| INSTRUCTIONS FOR THE TASK |
Look below for the line holding "(∀ k : Nat, k" and the line holding "part.pieceAddress / 2". Repeat those two and everything between, exactly.

| DATASET ENTRIES |
/-- A grant without an access (R55, R56, R81): a busy READY_LINE sample pauses the head or ends it
TIMEOUT past the retry limit; in POSTCHECK a ready sample, or the ready method NONE with no sample, ends
it SUCCESS; and the IDLE lane arbitrates again. -/
def Obligations.SampleGrantArbitratesAgain : Prop :=
  ∀ (l : LaneIx) (sel : Fin 2) (tag : Tag) (rest : List Tag) (p : Profile) (s : State),
    ProfileLaw s → s.bootRead = none → s.lanes[l.val].state = .idle → s.lk[l.val] = true →
    s.queues[(targetAt l sel).val] = tag :: rest → s.slots[tag.val].state = .queued →
    s.lanes[l.val].pointer = sel ∨
      (∀ (x : Tag) (more : List Tag), s.queues[(targetAt l (otherSelect sel)).val] = x :: more →
        s.slots[x.val].state ≠ .queued) →
    s.profiles[(targetAt l sel).val] = some p →
    let sl := s.slots[tag.val]
    let s' : State :=
      { s with lanes := s.lanes.set l.val { s.lanes[l.val] with pointer := otherSelect sel } }
    (sl.phase ≠ .data → p.readyMethod = .readyLine → s.rdy[(targetAt l sel).val] = false →
      (sl.retryCount + 1 ≤ p.retryLimit →
        arbitrate l s = arbitrate l { s' with
          slots := s.slots.set tag.val
            { sl with
              state := .paused, retryCount := sl.retryCount + 1
              retryTimer := some p.retryInterval } }) ∧
      (p.retryLimit < sl.retryCount + 1 →
        arbitrate l s = arbitrate l (enterDone tag .timeout { s' with
          slots := s.slots.set tag.val
            { sl with retryCount := min (sl.retryCount + 1) 255 } }))) ∧
    (sl.phase = .postcheck →
      p.readyMethod = .none ∨
        (p.readyMethod = .readyLine ∧ s.rdy[(targetAt l sel).val] = true) →
      arbitrate l s = arbitrate l (enterDone tag .success s'))

/-- The pieces of a WRITE (R40): each carries at least one byte, lies in one page, and after the number
of pieces computed at acceptance all the data is written, not before. -/
def Obligations.WritePiecesCoverTheData : Prop :=
  ∀ (code : Nat) (sl : Slot), sl.kind = .write → code ≤ 8 → 1 ≤ sl.length → sl.progress = 0 →
    (∀ k : Nat, k < pieceCount code sl.address sl.length →
      let part := (Slot.counted [] code)^[k] sl
      part.progress < sl.length ∧ 1 ≤ part.pieceLength code ∧
        (code ≠ 0 → (part.pieceAddress + part.pieceLength code - 1) / 2 ^ (code + 3) =
          part.pieceAddress / 2 ^ (code + 3))) ∧
    ((Slot.counted [] code)^[pieceCount code sl.address sl.length] sl).progress = sl.length

/-! ## Ends of an access -/

/-- The uncut end of a READ with neither flag set (R58), whatever bytes the target drove: bytes it did
not drive are free values (DESIGN CHOICE, log 6). -/
def Obligations.ReadEndsWithItsBytes : Prop :=
  ∀ (l : LaneIx) (tag : Tag) (a : Access) (p : Profile) (data : List Byte) (lk : LkLevels)
    (s : State), s.inReset = false → s.lanes[l.val].access = some a → a.tag = some tag →
    a.accessType = .read → s.slots[tag.val].state = .active → s.slots[tag.val].kind = .read →
    s.slots[tag.val].abortRequested = false → s.slots[tag.val].flushRequested = false →
    s.profiles[(s.slots[tag.val].target).val] = some p →
    exec (.accessEnd l data lk) s = .next (afterEvent (arbitrate l (laneIdle l
      (enterDone tag .success
        { s with
          lk := lk
          freeCount := s.freeCount + (a.bytesIn - data.length)
          slots := s.slots.set tag.val
            { s.slots[tag.val] with
              progress := s.slots[tag.val].length
              result := data.take a.bytesIn ++ (List.range (a.bytesIn - data.length)).map
                fun k => Config.undrivenByte (s.freeCount + k) } })))) ∧
    ∀ (sel : Fin 2) (sl : Slot), sl.kind = .read → (dataAccess sel tag p sl).bytesIn = sl.length

/-- The uncut end of a WRITE piece or a COMMAND with neither flag set (R59, R60). -/
def Obligations.WriteAndCommandEndsGoOn : Prop :=
  ∀ (l : LaneIx) (tag : Tag) (a : Access) (p : Profile) (data : List Byte) (lk : LkLevels)
    (s : State), s.inReset = false → s.lanes[l.val].access = some a → a.tag = some tag →
    s.slots[tag.val].state = .active →
    s.slots[tag.val].abortRequested = false → s.slots[tag.val].flushRequested = false →
    s.profiles[(s.slots[tag.val].target).val] = some p →
    let sl := s.slots[tag.val]
    let s' : State :=
      { s with lk := lk, freeCount := s.freeCount + (a.bytesIn - data.length) }
    let written : Slot :=
      { sl with progress := sl.progress + sl.pieceLength p.pageCode }
    let issued : Slot :=
      { sl with
        progress := 1
        result := data.take a.bytesIn ++ (List.range (a.bytesIn - data.length)).map
          fun k => Config.undrivenByte (s.freeCount + k) }
    let ends := fun u : State =>
      exec (.accessEnd l data lk) s = .next (afterEvent (arbitrate l (laneIdle l u)))
    (a.accessType = .writePiece → sl.kind = .write →
      (sl.nextPiece < sl.piecesTotal →
        ends { s' with
          slots := s.slots.set tag.val
            { written with
              nextPiece := sl.nextPiece + 1, phase := .precheck, state := .queued } }) ∧
      (sl.piecesTotal ≤ sl.nextPiece → p.readyMethod = .none →
        ends (enterDone tag .success
          { s' with slots := s.slots.set tag.val { written with phase := .postcheck } })) ∧
      (sl.piecesTotal ≤ sl.nextPiece → p.readyMethod ≠ .none →
        ends { s' with
          slots := s.slots.set tag.val
            { written with phase := .postcheck, state := .queued } })) ∧
    (a.accessType = .command → sl.kind = .command →
      (p.readyMethod = .none →
        ends (enterDone tag .success
          { s' with slots := s.slots.set tag.val { issued with phase := .postcheck } })) ∧
      (p.readyMethod ≠ .none →
        ends { s' with
          slots := s.slots.set tag.val
            { issued with phase := .postcheck, state := .queued } }))

/-- The uncut end of a status poll with neither flag set (R39, R55, R56). -/
def Obligations.PollEndGivesItsVerdict : Prop :=
  ∀ (l : LaneIx) (tag : Tag) (a : Access) (p : Profile) (data : List Byte) (lk : LkLevels)
    (s : State), s.inReset = false → s.lanes[l.val].access = some a → a.tag = some tag →
    a.accessType = .statusPoll → a.bytesIn = 1 → s.slots[tag.val].state = .active →
    s.slots[tag.val].abortRequested = false → s.slots[tag.val].flushRequested = false →
    s.profiles[(s.slots[tag.val].target).val] = some p →
    let sl := s.slots[tag.val]
    let status := data.headD (Config.undrivenByte s.freeCount)
    let s' : State := { s with lk := lk, freeCount := s.freeCount + (1 - data.length) }
    let ends := fun u : State =>
      exec (.accessEnd l data lk) s = .next (afterEvent (arbitrate l (laneIdle l u)))
    (status &&& p.busyMask ≠ 0 → sl.retryCount + 1 ≤ p.retryLimit →
      ends { s' with
        slots := s.slots.set tag.val
          { sl with
            state := .paused, retryCount := sl.retryCount + 1
            retryTimer := some p.retryInterval } }) ∧
    (status &&& p.busyMask ≠ 0 → p.retryLimit < sl.retryCount + 1 →
      ends (enterDone tag .timeout
        { s' with
          slots := s.slots.set tag.val
            { sl with retryCount := min (sl.retryCount + 1) 255 } })) ∧
    (status &&& p.busyMask = 0 → sl.phase = .precheck →
      ends { s' with
        slots := s.slots.set tag.val { sl with phase := .data, state := .queued } }) ∧
    (status &&& p.busyMask = 0 → sl.phase = .postcheck → ends (enterDone tag .success s'))

/-- The uncut end of an access under a request flag, which counts but goes no further, and of an
orphan's access, which frees the slot (R63, R71, R91); the lane is IDLE. What stays in the slot beside
its progress and result data is DEDUCED (log 9). -/
def Obligations.FlaggedAndOrphanedEnds : Prop :=
  ∀ (l : LaneIx) (tag : Tag) (a : Access) (data : List Byte) (lk : LkLevels) (s : State),
    s.inReset = false → s.lanes[l.val].access = some a → a.tag = some tag →
    let sl := s.slots[tag.val]
    let bytes := data.take a.bytesIn ++ (List.range (a.bytesIn - data.length)).map
      fun k => Config.undrivenByte (s.freeCount + k)
    let s' : State :=
      { s with lk := lk, freeCount := s.freeCount + (a.bytesIn - data.length) }
    let ends := fun u : State =>
      exec (.accessEnd l data lk) s = .next (afterEvent (arbitrate l (laneIdle l u)))
    (∀ (p : Profile) (status : CompStatus), sl.state = .active →
      s.profiles[sl.target.val] = some p →
      (sl.abortRequested = true ∧ status = .aborted) ∨
        (sl.abortRequested = false ∧ sl.flushRequested = true ∧ status = .flushed) →
      (a.accessType = .statusPoll → ends (enterDone tag status s')) ∧
      (a.accessType = .read → sl.kind = .read →
        ends (enterDone tag status
          { s' with
            slots := s.slots.set tag.val { sl with progress := sl.length, result := bytes } })) ∧
      (a.accessType = .writePiece → sl.kind = .write →
        ends (enterDone tag status
          { s' with
            slots := s.slots.set tag.val
              { sl with progress := sl.progress + sl.pieceLength p.pageCode } })) ∧
      (a.accessType = .command → sl.kind = .command →
        ends (enterDone tag status
          { s' with
            slots := s.slots.set tag.val { sl with progress := 1, result := bytes } }))) ∧
    (sl.state = .orphaned →
      ends (lowerCount sl.window { s' with slots := s.slots.set tag.val Slot.freed }))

| ANSWER TO THE PROBLEM |
    (∀ k : Nat, k < pieceCount code sl.address sl.length →
      let part := (Slot.counted [] code)^[k] sl
      part.progress < sl.length ∧ 1 ≤ part.pieceLength code ∧
        (code ≠ 0 → (part.pieceAddress + part.pieceLength code - 1) / 2 ^ (code + 3) =
          part.pieceAddress / 2 ^ (code + 3))) ∧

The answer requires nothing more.